(Problem statement) Each line of the data below from the one holding "u.reaches.map (·.id) = t.reaches.map" to the one holding "entry 2). -/", inclusive, is to be reproduced exactly; no other line belongs in the answer.

(Collected data)
/-- A cycle of a reach: its live time (21 R343) and its quiescent interval, in cycles of its corner's island. -/
def State.reachCycle (s : State) (r : Reach) : Reach :=
  let ns := { s with cycle := s.cycle + 1 }.tick - s.tick
  { r with
    liveNs := if r.live && r.st != .saved then r.liveNs + ns else r.liveNs
    quiet := if s.counting r && s.islandEdge (cellAt r.cx r.cy) then r.quiet + 1 else r.quiet }

/-- The next nominal cycle. Records that wait for their page try again. -/
def State.nextCycle (s : State) : State :=
  let s := s.jobs.foldl (fun (s : State) p => if p.2.logq.isEmpty then s else s.flushLog p.1 p.2.logq) s
  let s := s.cells.foldl (fun (s : State) p => s.holdCycle p.1) s
  { s with reaches := s.reaches.map s.reachCycle, pcNow := [], cycle := s.cycle + 1 }

/-! ## Inputs (log entry 7) -/

/-- Rows whose agent is the host, its software, or another package. -/
def external : Instr → Bool
  | .contextRestart _ _ => true
  | .contextStart _ _ _ => true
  | .launchTokenSubmit _ _ _ => true
  | .seedIngress _ _ _ _ _ => true
  | .ingressWindowWrite _ _ _ _ _ => true
  | .faultResume _ _ _ => true
  | .faultKill _ _ _ => true
  | .tlbinv _ _ => true
  | .stackControlWrite _ _ => true
  | .pcclr _ _ => true
  | .partitionWrite _ _ => true
  | .islandWrite _ _ => true
  | .save _ => true
  | .restore _ => true
  | .reachTeardown _ _ => true
  | .queueTeardown _ _ => true
  | .collectiveUnit _ p _ _ => p % 4 != 0
  | .collectiveAbort _ _ _ => true
  | .rdidxWrite _ _ => true
  | .parityFreeze _ _ _ => true
  | _ => false

/-- Resets, and registers that answer before the firmware has been verified (24 R370). -/
def alwaysTaken : Instr → Bool
  | .flr _ => true
  | .vfEnableClear => true
  | .warmReset => true
  | .coldReset => true
  | .registerWrite _ _ _ => true
  | _ => false

/-- The loader writes one byte of a memory; a byte of an unmapped page is dropped. -/
def State.placeByte (s : State) (p : Place) (a : Nat) (b : Byte) : State :=
  match p with
  | .host => { s with host := memSet s.host a b }
  | .sram => State.mend { s with sram := memSet s.sram a b } 0 (a / 64)
  | .hbm => State.mend { s with hbm := memSet s.hbm a b } 1 (a / 64)
  | .virt j =>
    match (s.walk j a .read).2.2.2 with
    | .ok k sa => ((s.hbmPut k sa 1 b.toNat).mend 1 (s.hbmKey k sa / 64)).noteLine j a
    | _ => s

/-- Bytes written from an address on. -/
def State.placeBytes (s : State) (p : Place) : Nat → List Byte → State
  | _, [] => s
  | a, b :: t => State.placeBytes (s.placeByte p a b) p (a + 1) t

/-- The addresses at which n bytes from a begin a unit: each is one write of its stack (15 R281). -/
def unitStarts (a n : Nat) : List Nat := ((List.range (n / 64 + 2)).map (fun i => max a (a / 64 * 64 + 64 * i))).filter (fun x => x < a + n && (x = a || x % 64 = 0))

/-- Where a byte of the loader lies in HBM: none outside HBM or on an unmapped page; `true` while its translation waits. -/
def State.placeKey (s : State) (p : Place) (a : Nat) : Option Nat × Bool :=
  match p with
  | .hbm => (some a, false)
  | .virt j => (match (s.walk j a .read).2.2.2 with
    | .ok k sa => (some (s.hbmKey k sa), false)
    | .wait => (none, true)
    | _ => (none, false))
  | _ => (none, false)

/-- A write of the loader waits while a stack that it needs is quiesced (14 R266). -/
def State.placeWaits (s : State) (p : Place) (a n : Nat) : Bool :=
  (unitStarts a n).any (fun x => let k := s.placeKey p x; k.2 || k.1.any (fun k => !s.stackOpen (k / 2 ^ 36)))

/-- The loader writes bytes, counted. -/
def State.loadBytes (s : State) (p : Place) (a : Nat) (bs : List Byte) : State :=
  State.placeBytes (((unitStarts a bs.length).eraseDups.filterMap (fun x => (s.placeKey p x).1)).foldl State.countKey s) p a bs

/-- The first input happens. An action that has no agent outside the device is dropped. -/
def State.takeInput (s : State) : Host.Outcome State Fault Refusal :=
  match s.inputs with
  | [] => .next s
  | .act i :: rest =>
    let s := { s with inputs := rest }
    if alwaysTaken i || (s.bootOk && external i) then exec i s else .next s
  | .place p a bs :: rest => .next (if s.placeWaits p a bs.length then s else State.loadBytes { s with inputs := rest } p a bs)
  | .upset sp u :: rest => .next { s with inputs := rest, bad := if s.bad.contains (sp, u) then s.bad else s.bad ++ [(sp, u)] }
  | .corrected k :: rest => .next (State.updStk { s with inputs := rest } k (fun t => { t with cecnt := satInc t.cecnt }))
  | .misroute n d k p :: rest => .next (State.updCell { s with inputs := rest } n (fun c => { c with damaged := (d, k, p % 7) :: c.damaged }))

/-! ## A turn -/

/-- The rules of a round are offered one after another, in the order of its list (08 R167, R170). -/
def State.runRules (n kind : Nat) : List Nat → State → Host.Outcome State Fault Refusal
  | [], s => .next s
  | i :: l, s =>
    let t := s.popRule n kind i
    match decodeRule (kind == 1) (vget 0 (s.issue n kind).pool i) with
    | none => State.runRules n kind l t
    | some r =>
      match exec r t with
      | .next u => State.runRules n kind l u
      | o => o

/-- A tile runs a round, unless an ebb marker stands at the head of a channel at this boundary: then it stops (21 R350). -/
def State.tileTurn (s : State) (n kind : Nat) : Host.Outcome State Fault Refusal :=
  if (s.issue n kind).atMarker then .next (s.stopTile n kind)
  else
    let b := s.beginRound n kind
    match b.settled (State.runRules n kind (b.issue n kind).sel b) with
    | .next u => .next (u.noteFired n kind)
    | o => o

/-- What a turn does. -/
def State.turn (s : State) (t : Turn) : Host.Outcome State Fault Refusal :=
  match t with
  | .context c => (s.issues c).settled (exec (s.contextTurn c) (s.issues c))
  | .tile n kind => s.tileTurn n kind
  | .event i => s.settled (exec i s)
  | .input => s.settled s.takeInput
  | .clock => .next s.nextCycle

/-- The number that chooses the turn: the schedule's next, or the count of turns; and the state after the choice. -/
def State.choice (s : State) : Nat :=
  match s.schedule with
  | p :: _ => p
  | [] => s.turnNo
def State.chosen (s : State) : State := { s with schedule := s.schedule.tail, turnNo := s.turnNo + 1 }

/-- The turn that comes next. -/
def State.nextTurn (s : State) : Turn := s.turns.getD (s.choice % s.turns.length) .clock

/-! ## Placing a word (log entry 8) -/

/-- Context 0 stands ready, of job 1 if it had none, with the word at its pc in its fetch buffer and no trap held, and its
core's turn comes first. -/
def State.placeWord (s : State) (w : Nat) : State :=
  let put (x : Context) : Context :=
    { x with
      st := .ready, wait := .none, job := if x.job = 0 then 1 else x.job, traps := []
      fetch := some (BitVec.ofNat 64 (x.pc.toNat / 64 * 64), BitVec.ofNat 512 (w % 2 ^ 32 * 2 ^ (8 * (x.pc.toNat % 64)))) }
  { (s.updCtx 0 put).updCore 0 (fun k => { k with last := 7, issuedAt := none }) with schedule := 0 :: s.schedule }

end Sys2Proof.Machine
end

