-- ==== Sys2Proof/Certificates/Slice0/Obligations.lean ====
section
/-!
DEFINITION. The statements for the provers, each of the spec's rules that its docstring names; the vocabulary is Safety's.
Where a statement rests on a choice of the model, its entry in OBLIGATIONS.json names the log entry.
-/

open Sys2Proof Sys2Proof.Machine

/-- Reset leaves contexts free, tiles off, memories canonical and registers at their reset columns, with values of log entries 1 and 9 (R374, R362; rests on the model's log entries 1, 2, 9). -/
def Obligations.ResetValues : Prop :=
  State.reset.memOk ∧ State.reset.coldResets = 1 ∧ State.reset.plim = 2400 ∧ State.reset.nonce = 0 ∧ State.reset.reaches = [] ∧
  (∀ c, c < 64 → (State.reset.ctx c).st = .free ∧ (State.reset.ctx c).tvec = 0 ∧ (State.reset.ctx c).intr = false ∧
    ∀ r, (State.reset.ctx c).reg r = 0) ∧
  (∀ k, k < 12 → (State.reset.stk k).hmask = 0x7FFFFC0 ∧ (State.reset.stk k).quiesce = false ∧ (State.reset.stk k).cecnt = 0) ∧
  (∀ n, (State.reset.cell n).island.fstep = 19 ∧ (State.reset.cell n).need.qwgt = 0x0102040102040101 ∧
    (State.reset.cset n).iss.run = .off ∧ (State.reset.cset n).node.mode0 = false ∧ (State.reset.cset n).node.bank0 = []) ∧
  (∀ j, (State.reset.job j).resthr = 90 ∧ (State.reset.job j).tierto = 1000 ∧ (State.reset.job j).swthr = 0x10000 ∧
    (State.reset.job j).elsize = 7 ∧ (State.reset.job j).valid = false)

/-- Control-core words written out from the encoding tables decode to their instructions (R39, R45, R46, R47). -/
def Obligations.WordsDecode : Prop :=
  (∀ e ∈ ([(0x24C00200#32, .lui 6 0x0200), (0x10C60040#32, .ori 6 6 0x0040), (0x08E00200#32, .addi 7 0 0x0200),
      (0x38642821#32, .amo 3 4 5 2 1), (0x4460FFFE#32, .bne 3 0 0xFFFE), (0x18840006#32, .slli 4 4 6),
      (0x30480008#32, .ldaq 2 8 8), (0xC4070003#32, .csrwr 7 3), (0xC0400008#32, .csrrd 2 8), (0xE4000000#32, .rett),
      (0x88A60002#32, .launch 5 6 1 0), (0x8CA70000#32, .seed 5 7 0 0), (0xA0AB0000#32, .gang 5 11),
      (0xA9A50220#32, .progrd 13 5 1 1 0), (0x98000004#32, .fence 4), (0x95090001#32, .waita 8 9 1), (0xE8000000#32, .idle)] :
      List (BitVec 32 × Instr)), decode e.1 = some e.2) ∧
  (∀ e ∈ [0x00000000#32, 0x04000010#32, 0x24C10200#32, 0x91090003#32, 0x88A60003#32, 0xC040000F#32], decode e = none)

/-- A step at a context, a tile or an event is exec of what is decoded there, with what the step adds (R110, R112, R39, R160, R161, R167, R170; rests on the model's log entries 3, 4, 29). -/
def Obligations.StepRunsTheDecodedWord : Prop :=
  ∀ (s : State),
    (∀ c, s.nextTurn = .context c → let x := s.ctx c; let u := s.chosen.issues c
      (∀ t, x.intr = false → x.wait ≠ .access .fence → x.nextTrap = some t → step s = u.settled (exec (.asyncTrap c) u)) ∧
      (x.intr = true ∨ x.traps = [] ∨ x.wait = .access .fence →
        let word := if x.wait = .access .fence then x.cur.or x.fetched else x.fetched
        (word = none → step s = u.settled (exec (.instructionFetch c) u)) ∧
        (∀ w i, word = some w → decode w = some i → step s = u.settled (exec i u)) ∧
        (∀ w, word = some w → decode w = none → step s = u.settled (exec (.illegalInstruction w) u)))) ∧
    (∀ c, let u := s.issues c; u.focus.ctx = c ∧ u = { s with cores := u.cores, focus := u.focus } ∧ ∀ k, u.ctx k = s.ctx k) ∧
    (∀ n kind, s.nextTurn = .tile n kind → let c := s.chosen
      ((c.issue n kind).atMarker = true → step s = .next (c.stopTile n kind)) ∧
      ((c.issue n kind).atMarker = false → let b := c.beginRound n kind
        ∀ t, State.runRules n kind (b.issue n kind).sel b = .next t →
          ∃ u, b.settled (.next t) = .next u ∧ step s = .next (u.noteFired n kind))) ∧
    (∀ (n kind : Nat) (t : State), State.runRules n kind [] t = .next t) ∧
    (∀ (n kind i : Nat) (l : List Nat) (r : Instr) (t : State), kind < 2 →
      decodeRule (kind == 1) (vget 0 (t.issue n kind).pool i) = some r → let u := t.popRule n kind i
      u.focus.cell = n ∧ u.focus.idx = i ∧
      (∀ v, exec r u = .next v → State.runRules n kind (i :: l) t = State.runRules n kind l v)) ∧
    (∀ i, s.nextTurn = .event i → step s = s.chosen.settled (exec i s.chosen)) ∧
    (s.nextTurn = .clock → step s = .next s.chosen.nextCycle) ∧
    (∀ t : State, ∃ u : State, s.settled (.next t) = .next u ∧ u = { t with reaches := u.reaches } ∧
      u.reaches.map (·.id) = t.reaches.map (·.id) ∧
      ∀ (n : Nat) (r : Reach), t.reaches[n]? = some r → ∃ r' : Reach, u.reaches[n]? = some r' ∧ r' = { r with quiet := r'.quiet, swDone := r'.swDone })

/-- Decoding and encoding agree on every control word, rule word and port word, in both directions (R45, R46, R47, R49, R55). -/
def Obligations.DecodingAndEncodingAgree : Prop :=
  (∀ (w : BitVec 32) (i : Instr), decode w = some i ↔ i.wf = true ∧ encode i = some w) ∧
  (∀ (ag : Bool) (w : BitVec 64) (i : Instr), decodeRule ag w = some i ↔ encodeRule ag i = some w) ∧
  (∀ (w : BitVec 64) (i : Instr), decodePort w = some i ↔ encodePort i = some w)

/-- Every step keeps the three memories in their canonical form (R4, R281; rests on the model's log entry 2). -/
def Obligations.MemoriesStayCanonical : Prop := ∀ s t : State, s.memOk → step s = .next t → t.memOk

/-- The ALU group computes xd := f(xa, xb), in register and immediate forms, and changes nothing else (R118). -/
def Obligations.AluOperations : Prop :=
  (∀ (d a b : Reg) (i : BitVec 16) (sh : BitVec 6) (s : State), s.focus.ctx < 64 → (s.ctx s.focus.ctx).st = .ready →
    (∀ e ∈ ([(.add d a b, fun x y => x + y), (.sub d a b, fun x y => x - y), (.and d a b, fun x y => x &&& y),
      (.or d a b, fun x y => x ||| y), (.xor d a b, fun x y => x ^^^ y), (.sll d a b, fun x y => x <<< (y.toNat % 64)),
      (.srl d a b, fun x y => x >>> (y.toNat % 64)), (.sra d a b, fun x y => x.sshiftRight (y.toNat % 64)),
      (.mul d a b, fun x y => BitVec.ofNat 64 (x.toNat * y.toNat)),
      (.mulh d a b, fun x y => BitVec.ofInt 64 (x.toInt * y.toInt / 2 ^ 64)),
      (.divu d a b, fun x y => if y = 0 then 0xFFFFFFFFFFFFFFFF#64 else BitVec.ofNat 64 (x.toNat / y.toNat)),
      (.remu d a b, fun x y => if y = 0 then x else BitVec.ofNat 64 (x.toNat % y.toNat)),
      (.slt d a b, fun x y => if x.toInt < y.toInt then 1 else 0), (.sltu d a b, fun x y => if x.toNat < y.toNat then 1 else 0),
      (.min d a b, fun x y => if x.toInt ≤ y.toInt then x else y), (.max d a b, fun x y => if x.toInt ≤ y.toInt then y else x)] :
      List (Instr × (Word → Word → Word))),
      ∃ t, exec e.1 s = .next t ∧
        GoesOn s t s.focus.ctx d (e.2 ((s.ctx s.focus.ctx).reg a) ((s.ctx s.focus.ctx).reg b)) ((s.ctx s.focus.ctx).pc + 4)) ∧
    (∀ e ∈ ([(.addi d a i, fun x => x + BitVec.ofInt 64 i.toInt), (.andi d a i, fun x => x &&& BitVec.ofNat 64 i.toNat),
      (.ori d a i, fun x => x ||| BitVec.ofNat 64 i.toNat), (.xori d a i, fun x => x ^^^ BitVec.ofNat 64 i.toNat),
      (.slli d a sh, fun x => x <<< sh.toNat), (.srli d a sh, fun x => x >>> sh.toNat),
      (.srai d a sh, fun x => x.sshiftRight sh.toNat), (.lui d i, fun _ => BitVec.ofInt 64 (i.toInt * 0x10000))] :
      List (Instr × (Word → Word))),
      ∃ t, exec e.1 s = .next t ∧
        GoesOn s t s.focus.ctx d (e.2 ((s.ctx s.focus.ctx).reg a)) ((s.ctx s.focus.ctx).pc + 4))) ∧
  (∀ w : BitVec 32, w.toNat / 2 ^ 26 = 0x06 ∨ w.toNat / 2 ^ 26 = 0x07 ∨ w.toNat / 2 ^ 26 = 0x08 →
    w.toNat % 2 ^ 16 / 2 ^ 6 ≠ 0 → decode w = none)

/-- Branches, JAL and JALR set pc and the link register and change nothing else (R119). -/
def Obligations.BranchesAndJumps : Prop :=
  (∀ (s : State), let c := s.focus.ctx; let x := s.ctx c; c < 64 → x.st = .ready →
    (∀ (a b : Reg) (o : BitVec 16),
      ∀ e ∈ ([(.beq a b o, fun x y => decide (x = y)), (.bne a b o, fun x y => decide (x ≠ y)),
        (.blt a b o, fun x y => decide (x.toInt < y.toInt)), (.bge a b o, fun x y => decide (y.toInt ≤ x.toInt)),
        (.bltu a b o, fun x y => decide (x.toNat < y.toNat)), (.bgeu a b o, fun x y => decide (y.toNat ≤ x.toNat))] :
        List (Instr × (Word → Word → Bool))),
      ∃ t, exec e.1 s = .next t ∧
        GoesOn s t c 0 0 (x.pc + if e.2 (x.reg a) (x.reg b) then 4 * BitVec.ofInt 64 o.toInt else 4)) ∧
    (∀ o : BitVec 26, ∃ t, exec (.jal o) s = .next t ∧ GoesOn s t c 31 (x.pc + 4) (x.pc + 4 * BitVec.ofInt 64 o.toInt)) ∧
    (∀ (d a : Reg) (i : BitVec 16), let target := x.reg a + BitVec.ofInt 64 i.toInt
      (target.toNat % 4 = 0 → ∃ t, exec (.jalr d a i) s = .next t ∧ GoesOn s t c d (x.pc + 4) target) ∧
      (target.toNat % 4 ≠ 0 → ∃ t, exec (.jalr d a i) s = .next t ∧ Traps s t c 0x02 target 0 0))) ∧
  (∀ (c : Nat) (s : State), let x := s.ctx c; c < 64 → 2 ^ 52 ≤ x.pc.toNat →
    tlbFind (vget [] s.dtlb (c / 32)) x.job x.pc.toNat .fetch = none →
    ∃ t, exec (.instructionFetch c) s = .next t ∧ Traps { s with freeCount := s.freeCount + 1 } t c 0x03 x.pc 1 3)

/-- LD and LDAQ write xd with the word at their address and change nothing else (R115, R116, R120; rests on the model's log entry 5). -/
def Obligations.LoadsReadMemory : Prop :=
  ∀ (d a : Reg) (i : BitVec 16) (s : State) (st sa : Nat),
    let c := s.focus.ctx
    let va := (s.ctx c).reg a + BitVec.ofInt 64 i.toInt
    let u := (s.coreReach c va .read).1
    let own := (s.ctx c).stores.filter (fun p => p.stack = st ∧ p.sa = sa)
    c < 64 → (s.ctx c).st = .ready → va.toNat % 8 = 0 → (s.coreReach c va .read).2 = .at st sa →
    Translates s u (s.ctx c).job va.toNat ∧
    ∀ e ∈ [Instr.ld d a i, .ldaq d a i], ∃ t, exec e s = .next t ∧
      GoesOn (u.countAccess st sa) t c d
        (match own.getLast? with
        | some p => p.v
        | none => memWord u.hbm (u.hbmKey st sa)) ((s.ctx c).pc + 4)

/-- Misaligned loads, stores, AMO, WAITC, WAITA, LAUNCH and CFGLD take the misaligned trap and do nothing else (R115, R121, R124, R131, R132). -/
def Obligations.MisalignedAccessesTrap : Prop :=
  ∀ (d a b : Reg) (i : BitVec 16) (sc : BitVec 3) (o : BitVec 4) (k : BitVec 2) (f : BitVec 1) (y : BitVec 4) (x : BitVec 5) (s : State),
    let c := s.focus.ctx
    let va := (s.ctx c).reg a + BitVec.ofInt 64 i.toInt
    c < 64 →
    (va.toNat % 8 ≠ 0 → ∀ e ∈ [Instr.ld d a i, .ldaq d a i, .st d a i], ∃ t, exec e s = .next t ∧ Traps s t c 0x02 va 0 0) ∧
    (va.toNat % 8 ≠ 0 → ∀ m, s.drain c = some m → ∃ t, exec (.strl d a i) s = .next t ∧ Traps m t c 0x02 va 0 0) ∧
    (((s.ctx c).reg a).toNat % 8 ≠ 0 → ∀ e ∈ [Instr.amo d a b sc o, .waitc a b k, .waita a b f], ∃ t, exec e s = .next t ∧
      Traps s t c 0x02 ((s.ctx c).reg a) 0 0) ∧
    (((s.ctx c).reg b).toNat % 64 ≠ 0 →
      ∀ e ∈ [Instr.launch d b 0 0, .launch d b 1 0, .launch d b 0 1, .cfgld d b y x], ∃ t, exec e s = .next t ∧
        Traps s t c 0x02 ((s.ctx c).reg b) 0 0)

/-- A translation fault traps with cause 3, a permission fault with cause 4, with the payload of R113 (R113, R115; rests on the model's log entry 20). -/
def Obligations.FaultingAccessesTrap : Prop :=
  ∀ (d a b : Reg) (i : BitVec 16) (sc : BitVec 3) (o : BitVec 4) (s : State),
    let c := s.focus.ctx
    let va := (s.ctx c).reg a + BitVec.ofInt 64 i.toInt
    c < 64 →
    ∀ e ∈ ([(.ld d a i, va, .read, 2), (.ldaq d a i, va, .read, 2), (.st d a i, va, .write, 3),
        (.amo d a b sc o, (s.ctx c).reg a, .atomic, 4)] : List (Instr × Word × Kind × Nat)),
      e.2.1.toNat % 8 = 0 →
      (∀ code, (s.coreReach c e.2.1 e.2.2.1).2 = .fault 3 code → ∃ t, exec e.1 s = .next t ∧
        Traps (s.coreReach c e.2.1 e.2.2.1).1 t c 0x03 e.2.1 (BitVec.ofNat 64 e.2.2.2) (BitVec.ofNat 64 code)) ∧
      (∀ code w, (s.coreReach c e.2.1 e.2.2.1).2 = .fault 4 code → encode e.1 = some w → ∃ t, exec e.1 s = .next t ∧
        Traps (s.coreReach c e.2.1 e.2.2.1).1 t c 0x04 e.2.1 (BitVec.ofNat 64 (code % 16)) (w.setWidth 64))

/-- ST queues its word in program order; STRL does so after every earlier access of the context (R116, R120; rests on the model's log entry 5). -/
def Obligations.StoresAreQueued : Prop :=
  ∀ (d a : Reg) (i : BitVec 16) (s : State) (st sa : Nat),
    let c := s.focus.ctx
    let va := (s.ctx c).reg a + BitVec.ofInt 64 i.toInt
    c < 64 → (s.ctx c).st = .ready → va.toNat % 8 = 0 →
    ∀ e m, (e = Instr.st d a i ∧ m = s) ∨ (e = .strl d a i ∧ s.drain c = some m ∧ Drained s m c) →
      let u := (m.coreReach c va .write).1
      (m.coreReach c va .write).2 = .at st sa →
      Translates m u (m.ctx c).job va.toNat ∧ ∃ t, exec e s = .next t ∧ OnlyCtx c u t ∧
        t.ctx c = { m.ctx c with
          stores := (m.ctx c).stores ++ [⟨va, st, sa, (s.ctx c).reg d⟩], st := .ready, wait := (t.ctx c).wait,
          pc := (s.ctx c).pc + 4, fetch := keptFetch (m.ctx c).fetch ((s.ctx c).pc + 4) }

/-- A queued store that no older store to its address precedes takes effect: its 8 bytes and only they (R116; rests on the model's log entries 5, 87). -/
def Obligations.QueuedStoreTakesEffect : Prop :=
  ∀ (c n : Nat) (p : Pending) (s : State), c < 64 → Memory.wf s.hbm = true → (s.ctx c).stores[n]? = some p →
    s.takesFor (s.ctx c).job p.stack = true → (∀ q ∈ (s.ctx c).stores.take n, ¬ (q.stack = p.stack ∧ q.sa = p.sa)) →
    ∃ t, exec (.memoryAccessComplete c (n + 1)) s = .next t ∧
      memWord t.hbm (s.hbmKey p.stack p.sa) = p.v ∧ SameMemoryBut (s.hbmKey p.stack p.sa) 8 s t ∧
      t = { s with ctxs := t.ctxs, cores := t.cores, reaches := t.reaches, hbm := t.hbm, pcreq := t.pcreq, pcNow := t.pcNow } ∧
      (∀ k, k ≠ c → t.ctx k = { s.ctx k with fetch := (t.ctx k).fetch, waitcDirty := (t.ctx k).waitcDirty }) ∧
      t.ctx c = { s.ctx c with
        stores := (s.ctx c).stores.eraseIdx n, fetch := (t.ctx c).fetch, waitcDirty := (t.ctx c).waitcDirty }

(Reply to the exercise)
      u.reaches.map (·.id) = t.reaches.map (·.id) ∧
      ∀ (n : Nat) (r : Reach), t.reaches[n]? = some r → ∃ r' : Reach, u.reaches[n]? = some r' ∧ r' = { r with quiet := r'.quiet, swDone := r'.swDone })

/-- Decoding and encoding agree on every control word, rule word and port word, in both directions (R45, R46, R47, R49, R55). -/
def Obligations.DecodingAndEncodingAgree : Prop :=
  (∀ (w : BitVec 32) (i : Instr), decode w = some i ↔ i.wf = true ∧ encode i = some w) ∧
  (∀ (ag : Bool) (w : BitVec 64) (i : Instr), decodeRule ag w = some i ↔ encodeRule ag i = some w) ∧
  (∀ (w : BitVec 64) (i : Instr), decodePort w = some i ↔ encodePort i = some w)

/-- Every step keeps the three memories in their canonical form (R4, R281; rests on the model's log entry 2). -/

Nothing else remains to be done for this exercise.